Вот чтоб ему жена с каждым соседом изменила хотя бы по разику, гаду. Больше-то не надо, тоже же человек. Хоть и козел злой. Да и ну его, я уж и забыла. Наплевать, пусть не изменяет, пускай понос ему будет, он потом проходит все равно. Главное, чтоб прямо на работе обосрался.
ГОЛОС.
ЛАРИСА. А тебе про хорошее не нравится, что ли? Ты дерьма-то мало видел, соскучился?
ГОЛОС. Да нет, я просто уж боялся, что…
ЛАРИСА.
Он ночью придет, отчим, сядет. Второй муж-то ее. Послевоенный и на всю жизнь. Сначала просто сидит, потом по голове начинает гладить. Думает, я сплю, а я-то не сплю, я все чувствовала и уже боялась его. Ну, вот, а потом и дальше руками начинает. А я все думала и придумала – что сразу как будто просыпаюсь. Он и уходил. А потом догадался, что я притворяюсь – и стал уж прямо: Лариска, Лариска, ну чего ты! Тебе ж самой приятно будет. И дышит, дышит как паровоз прямо, а мне-то уже четырнадцать, я ж все понимаю, чего ему надо.

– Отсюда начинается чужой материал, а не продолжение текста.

-- ==== Sys2Proof/Laws/Frames.lean ====
section
/-! SUPPORT. The fields of the state that each shared operation of recovery and reporting leaves as they were. -/

namespace Sys2Proof.Machine

set_option Elab.async false

/-! ### Device.raise -/

@[simp] theorem Device.raise_now (d : Device) (v : Nat) : (Device.raise d v).now = d.now := (Device.raise_within d v (Device.Within.refl 2147483648 _) (Nat.and_self _)).part .now (by decide)
@[simp] theorem Device.raise_stepCounter (d : Device) (v : Nat) : (Device.raise d v).stepCounter = d.stepCounter := (Device.raise_within d v (Device.Within.refl 2147483648 _) (Nat.and_self _)).part .stepCounter (by decide)
@[simp] theorem Device.raise_power (d : Device) (v : Nat) : (Device.raise d v).power = d.power := (Device.raise_within d v (Device.Within.refl 2147483648 _) (Nat.and_self _)).part .power (by decide)
@[simp] theorem Device.raise_dict (d : Device) (v : Nat) : (Device.raise d v).dict = d.dict := (Device.raise_within d v (Device.Within.refl 2147483648 _) (Nat.and_self _)).part .dict (by decide)
@[simp] theorem Device.raise_queues (d : Device) (v : Nat) : (Device.raise d v).queues = d.queues := (Device.raise_within d v (Device.Within.refl 2147483648 _) (Nat.and_self _)).part .queues (by decide)
@[simp] theorem Device.raise_fetched (d : Device) (v : Nat) : (Device.raise d v).fetched = d.fetched := (Device.raise_within d v (Device.Within.refl 2147483648 _) (Nat.and_self _)).part .fetched (by decide)
@[simp] theorem Device.raise_tagsFree (d : Device) (v : Nat) : (Device.raise d v).tagsFree = d.tagsFree := (Device.raise_within d v (Device.Within.refl 2147483648 _) (Nat.and_self _)).part .tagsFree (by decide)
@[simp] theorem Device.raise_cmds (d : Device) (v : Nat) : (Device.raise d v).cmds = d.cmds := (Device.raise_within d v (Device.Within.refl 2147483648 _) (Nat.and_self _)).part .cmds (by decide)
@[simp] theorem Device.raise_events (d : Device) (v : Nat) : (Device.raise d v).events = d.events := (Device.raise_within d v (Device.Within.refl 2147483648 _) (Nat.and_self _)).part .events (by decide)
@[simp] theorem Device.raise_ioBacklog (d : Device) (v : Nat) : (Device.raise d v).ioBacklog = d.ioBacklog := (Device.raise_within d v (Device.Within.refl 2147483648 _) (Nat.and_self _)).part .ioBacklog (by decide)
@[simp] theorem Device.raise_tiles (d : Device) (v : Nat) : (Device.raise d v).tiles = d.tiles := (Device.raise_within d v (Device.Within.refl 2147483648 _) (Nat.and_self _)).part .tiles (by decide)
@[simp] theorem Device.raise_mem (d : Device) (v : Nat) : (Device.raise d v).mem = d.mem := (Device.raise_within d v (Device.Within.refl 2147483648 _) (Nat.and_self _)).part .mem (by decide)
@[simp] theorem Device.raise_poison (d : Device) (v : Nat) : (Device.raise d v).poison = d.poison := (Device.raise_within d v (Device.Within.refl 2147483648 _) (Nat.and_self _)).part .poison (by decide)
@[simp] theorem Device.raise_bays (d : Device) (v : Nat) : (Device.raise d v).bays = d.bays := (Device.raise_within d v (Device.Within.refl 2147483648 _) (Nat.and_self _)).part .bays (by decide)
@[simp] theorem Device.raise_ports (d : Device) (v : Nat) : (Device.raise d v).ports = d.ports := (Device.raise_within d v (Device.Within.refl 2147483648 _) (Nat.and_self _)).part .ports (by decide)
@[simp] theorem Device.raise_streams (d : Device) (v : Nat) : (Device.raise d v).streams = d.streams := (Device.raise_within d v (Device.Within.refl 2147483648 _) (Nat.and_self _)).part .streams (by decide)
@[simp] theorem Device.raise_curSet (d : Device) (v : Nat) : (Device.raise d v).curSet = d.curSet := (Device.raise_within d v (Device.Within.refl 2147483648 _) (Nat.and_self _)).part .curSet (by decide)
@[simp] theorem Device.raise_verA (d : Device) (v : Nat) : (Device.raise d v).verA = d.verA := (Device.raise_within d v (Device.Within.refl 2147483648 _) (Nat.and_self _)).part .verA (by decide)
@[simp] theorem Device.raise_verB (d : Device) (v : Nat) : (Device.raise d v).verB = d.verB := (Device.raise_within d v (Device.Within.refl 2147483648 _) (Nat.and_self _)).part .verB (by decide)
@[simp] theorem Device.raise_pace (d : Device) (v : Nat) : (Device.raise d v).pace = d.pace := (Device.raise_within d v (Device.Within.refl 2147483648 _) (Nat.and_self _)).part .pace (by decide)
@[simp] theorem Device.raise_log (d : Device) (v : Nat) : (Device.raise d v).log = d.log := (Device.raise_within d v (Device.Within.refl 2147483648 _) (Nat.and_self _)).part .log (by decide)
@[simp] theorem Device.raise_flash (d : Device) (v : Nat) : (Device.raise d v).flash = d.flash := (Device.raise_within d v (Device.Within.refl 2147483648 _) (Nat.and_self _)).part .flash (by decide)
@[simp] theorem Device.raise_images (d : Device) (v : Nat) : (Device.raise d v).images = d.images := (Device.raise_within d v (Device.Within.refl 2147483648 _) (Nat.and_self _)).part .images (by decide)

/-! ### Device.alert -/

@[simp] theorem Device.alert_now (d : Device) (bit : Nat) : (Device.alert d bit).now = d.now := (Device.alert_within d bit (Device.Within.refl 2281701388 _) (Nat.and_self _)).part .now (by decide)
@[simp] theorem Device.alert_stepCounter (d : Device) (bit : Nat) : (Device.alert d bit).stepCounter = d.stepCounter := (Device.alert_within d bit (Device.Within.refl 2281701388 _) (Nat.and_self _)).part .stepCounter (by decide)
@[simp] theorem Device.alert_queues (d : Device) (bit : Nat) : (Device.alert d bit).queues = d.queues := (Device.alert_within d bit (Device.Within.refl 2281701388 _) (Nat.and_self _)).part .queues (by decide)
@[simp] theorem Device.alert_fetched (d : Device) (bit : Nat) : (Device.alert d bit).fetched = d.fetched := (Device.alert_within d bit (Device.Within.refl 2281701388 _) (Nat.and_self _)).part .fetched (by decide)
@[simp] theorem Device.alert_tagsFree (d : Device) (bit : Nat) : (Device.alert d bit).tagsFree = d.tagsFree := (Device.alert_within d bit (Device.Within.refl 2281701388 _) (Nat.and_self _)).part .tagsFree (by decide)
@[simp] theorem Device.alert_cmds (d : Device) (bit : Nat) : (Device.alert d bit).cmds = d.cmds := (Device.alert_within d bit (Device.Within.refl 2281701388 _) (Nat.and_self _)).part .cmds (by decide)
@[simp] theorem Device.alert_events (d : Device) (bit : Nat) : (Device.alert d bit).events = d.events := (Device.alert_within d bit (Device.Within.refl 2281701388 _) (Nat.and_self _)).part .events (by decide)
@[simp] theorem Device.alert_ioBacklog (d : Device) (bit : Nat) : (Device.alert d bit).ioBacklog = d.ioBacklog := (Device.alert_within d bit (Device.Within.refl 2281701388 _) (Nat.and_self _)).part .ioBacklog (by decide)
@[simp] theorem Device.alert_tiles (d : Device) (bit : Nat) : (Device.alert d bit).tiles = d.tiles := (Device.alert_within d bit (Device.Within.refl 2281701388 _) (Nat.and_self _)).part .tiles (by decide)
@[simp] theorem Device.alert_mem (d : Device) (bit : Nat) : (Device.alert d bit).mem = d.mem := (Device.alert_within d bit (Device.Within.refl 2281701388 _) (Nat.and_self _)).part .mem (by decide)
@[simp] theorem Device.alert_poison (d : Device) (bit : Nat) : (Device.alert d bit).poison = d.poison := (Device.alert_within d bit (Device.Within.refl 2281701388 _) (Nat.and_self _)).part .poison (by decide)
@[simp] theorem Device.alert_host (d : Device) (bit : Nat) : (Device.alert d bit).host = d.host := (Device.alert_within d bit (Device.Within.refl 2281701388 _) (Nat.and_self _)).part .host (by decide)
@[simp] theorem Device.alert_bays (d : Device) (bit : Nat) : (Device.alert d bit).bays = d.bays := (Device.alert_within d bit (Device.Within.refl 2281701388 _) (Nat.and_self _)).part .bays (by decide)
@[simp] theorem Device.alert_ports (d : Device) (bit : Nat) : (Device.alert d bit).ports = d.ports := (Device.alert_within d bit (Device.Within.refl 2281701388 _) (Nat.and_self _)).part .ports (by decide)
@[simp] theorem Device.alert_streams (d : Device) (bit : Nat) : (Device.alert d bit).streams = d.streams := (Device.alert_within d bit (Device.Within.refl 2281701388 _) (Nat.and_self _)).part .streams (by decide)
@[simp] theorem Device.alert_curSet (d : Device) (bit : Nat) : (Device.alert d bit).curSet = d.curSet := (Device.alert_within d bit (Device.Within.refl 2281701388 _) (Nat.and_self _)).part .curSet (by decide)
@[simp] theorem Device.alert_verA (d : Device) (bit : Nat) : (Device.alert d bit).verA = d.verA := (Device.alert_within d bit (Device.Within.refl 2281701388 _) (Nat.and_self _)).part .verA (by decide)
@[simp] theorem Device.alert_verB (d : Device) (bit : Nat) : (Device.alert d bit).verB = d.verB := (Device.alert_within d bit (Device.Within.refl 2281701388 _) (Nat.and_self _)).part .verB (by decide)
@[simp] theorem Device.alert_pace (d : Device) (bit : Nat) : (Device.alert d bit).pace = d.pace := (Device.alert_within d bit (Device.Within.refl 2281701388 _) (Nat.and_self _)).part .pace (by decide)
@[simp] theorem Device.alert_log (d : Device) (bit : Nat) : (Device.alert d bit).log = d.log := (Device.alert_within d bit (Device.Within.refl 2281701388 _) (Nat.and_self _)).part .log (by decide)
@[simp] theorem Device.alert_flash (d : Device) (bit : Nat) : (Device.alert d bit).flash = d.flash := (Device.alert_within d bit (Device.Within.refl 2281701388 _) (Nat.and_self _)).part .flash (by decide)
@[simp] theorem Device.alert_images (d : Device) (bit : Nat) : (Device.alert d bit).images = d.images := (Device.alert_within d bit (Device.Within.refl 2281701388 _) (Nat.and_self _)).part .images (by decide)

/-! ### Device.logEvent -/

@[simp] theorem Device.logEvent_now (d : Device) (e : Event) : (Device.logEvent d e).now = d.now := (Device.logEvent_within d e (Device.Within.refl 67108872 _) (Nat.and_self _)).part .now (by decide)
@[simp] theorem Device.logEvent_stepCounter (d : Device) (e : Event) : (Device.logEvent d e).stepCounter = d.stepCounter := (Device.logEvent_within d e (Device.Within.refl 67108872 _) (Nat.and_self _)).part .stepCounter (by decide)
@[simp] theorem Device.logEvent_power (d : Device) (e : Event) : (Device.logEvent d e).power = d.power := (Device.logEvent_within d e (Device.Within.refl 67108872 _) (Nat.and_self _)).part .power (by decide)
@[simp] theorem Device.logEvent_queues (d : Device) (e : Event) : (Device.logEvent d e).queues = d.queues := (Device.logEvent_within d e (Device.Within.refl 67108872 _) (Nat.and_self _)).part .queues (by decide)
@[simp] theorem Device.logEvent_fetched (d : Device) (e : Event) : (Device.logEvent d e).fetched = d.fetched := (Device.logEvent_within d e (Device.Within.refl 67108872 _) (Nat.and_self _)).part .fetched (by decide)
@[simp] theorem Device.logEvent_tagsFree (d : Device) (e : Event) : (Device.logEvent d e).tagsFree = d.tagsFree := (Device.logEvent_within d e (Device.Within.refl 67108872 _) (Nat.and_self _)).part .tagsFree (by decide)
@[simp] theorem Device.logEvent_cmds (d : Device) (e : Event) : (Device.logEvent d e).cmds = d.cmds := (Device.logEvent_within d e (Device.Within.refl 67108872 _) (Nat.and_self _)).part .cmds (by decide)
@[simp] theorem Device.logEvent_events (d : Device) (e : Event) : (Device.logEvent d e).events = d.events := (Device.logEvent_within d e (Device.Within.refl 67108872 _) (Nat.and_self _)).part .events (by decide)
@[simp] theorem Device.logEvent_ioBacklog (d : Device) (e : Event) : (Device.logEvent d e).ioBacklog = d.ioBacklog := (Device.logEvent_within d e (Device.Within.refl 67108872 _) (Nat.and_self _)).part .ioBacklog (by decide)
@[simp] theorem Device.logEvent_tiles (d : Device) (e : Event) : (Device.logEvent d e).tiles = d.tiles := (Device.logEvent_within d e (Device.Within.refl 67108872 _) (Nat.and_self _)).part .tiles (by decide)
@[simp] theorem Device.logEvent_mem (d : Device) (e : Event) : (Device.logEvent d e).mem = d.mem := (Device.logEvent_within d e (Device.Within.refl 67108872 _) (Nat.and_self _)).part .mem (by decide)
@[simp] theorem Device.logEvent_poison (d : Device) (e : Event) : (Device.logEvent d e).poison = d.poison := (Device.logEvent_within d e (Device.Within.refl 67108872 _) (Nat.and_self _)).part .poison (by decide)
@[simp] theorem Device.logEvent_host (d : Device) (e : Event) : (Device.logEvent d e).host = d.host := (Device.logEvent_within d e (Device.Within.refl 67108872 _) (Nat.and_self _)).part .host (by decide)
@[simp] theorem Device.logEvent_bays (d : Device) (e : Event) : (Device.logEvent d e).bays = d.bays := (Device.logEvent_within d e (Device.Within.refl 67108872 _) (Nat.and_self _)).part .bays (by decide)
@[simp] theorem Device.logEvent_ports (d : Device) (e : Event) : (Device.logEvent d e).ports = d.ports := (Device.logEvent_within d e (Device.Within.refl 67108872 _) (Nat.and_self _)).part .ports (by decide)
@[simp] theorem Device.logEvent_streams (d : Device) (e : Event) : (Device.logEvent d e).streams = d.streams := (Device.logEvent_within d e (Device.Within.refl 67108872 _) (Nat.and_self _)).part .streams (by decide)
@[simp] theorem Device.logEvent_curSet (d : Device) (e : Event) : (Device.logEvent d e).curSet = d.curSet := (Device.logEvent_within d e (Device.Within.refl 67108872 _) (Nat.and_self _)).part .curSet (by decide)
@[simp] theorem Device.logEvent_verA (d : Device) (e : Event) : (Device.logEvent d e).verA = d.verA := (Device.logEvent_within d e (Device.Within.refl 67108872 _) (Nat.and_self _)).part .verA (by decide)
@[simp] theorem Device.logEvent_verB (d : Device) (e : Event) : (Device.logEvent d e).verB = d.verB := (Device.logEvent_within d e (Device.Within.refl 67108872 _) (Nat.and_self _)).part .verB (by decide)
@[simp] theorem Device.logEvent_pace (d : Device) (e : Event) : (Device.logEvent d e).pace = d.pace := (Device.logEvent_within d e (Device.Within.refl 67108872 _) (Nat.and_self _)).part .pace (by decide)
@[simp] theorem Device.logEvent_safety (d : Device) (e : Event) : (Device.logEvent d e).safety = d.safety := (Device.logEvent_within d e (Device.Within.refl 67108872 _) (Nat.and_self _)).part .safety (by decide)
@[simp] theorem Device.logEvent_flash (d : Device) (e : Event) : (Device.logEvent d e).flash = d.flash := (Device.logEvent_within d e (Device.Within.refl 67108872 _) (Nat.and_self _)).part .flash (by decide)
@[simp] theorem Device.logEvent_images (d : Device) (e : Event) : (Device.logEvent d e).images = d.images := (Device.logEvent_within d e (Device.Within.refl 67108872 _) (Nat.and_self _)).part .images (by decide)
@[simp] theorem Device.logEvent_out (d : Device) (e : Event) : (Device.logEvent d e).out = d.out := (Device.logEvent_within d e (Device.Within.refl 67108872 _) (Nat.and_self _)).part .out (by decide)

Я и его боялась, и матери боялась сказать. А потом решилась, она полы мыла. Да ты что, говорит, совсем ополоумела? Ты чего несешь-то? И тряпкой меня. И пощечину. Я убежала. Как я ревела-то, дак оой… И вот с тех пор я и стала и потаскуха, и бесстыжая, и всякая. А я до техникума даже не знала, чего как делают-то, откуда было знать, это ж не сейчас, пятидесятые годы.
Мне вот что и обидно-то было – хоть бы сделала чего! А я ведь ничего!
Ну, а потом как-то все и забылось. Ну, он забыл, мать забыла, а я-то не забыла. Простить-то простила уж давно, но помню-то все.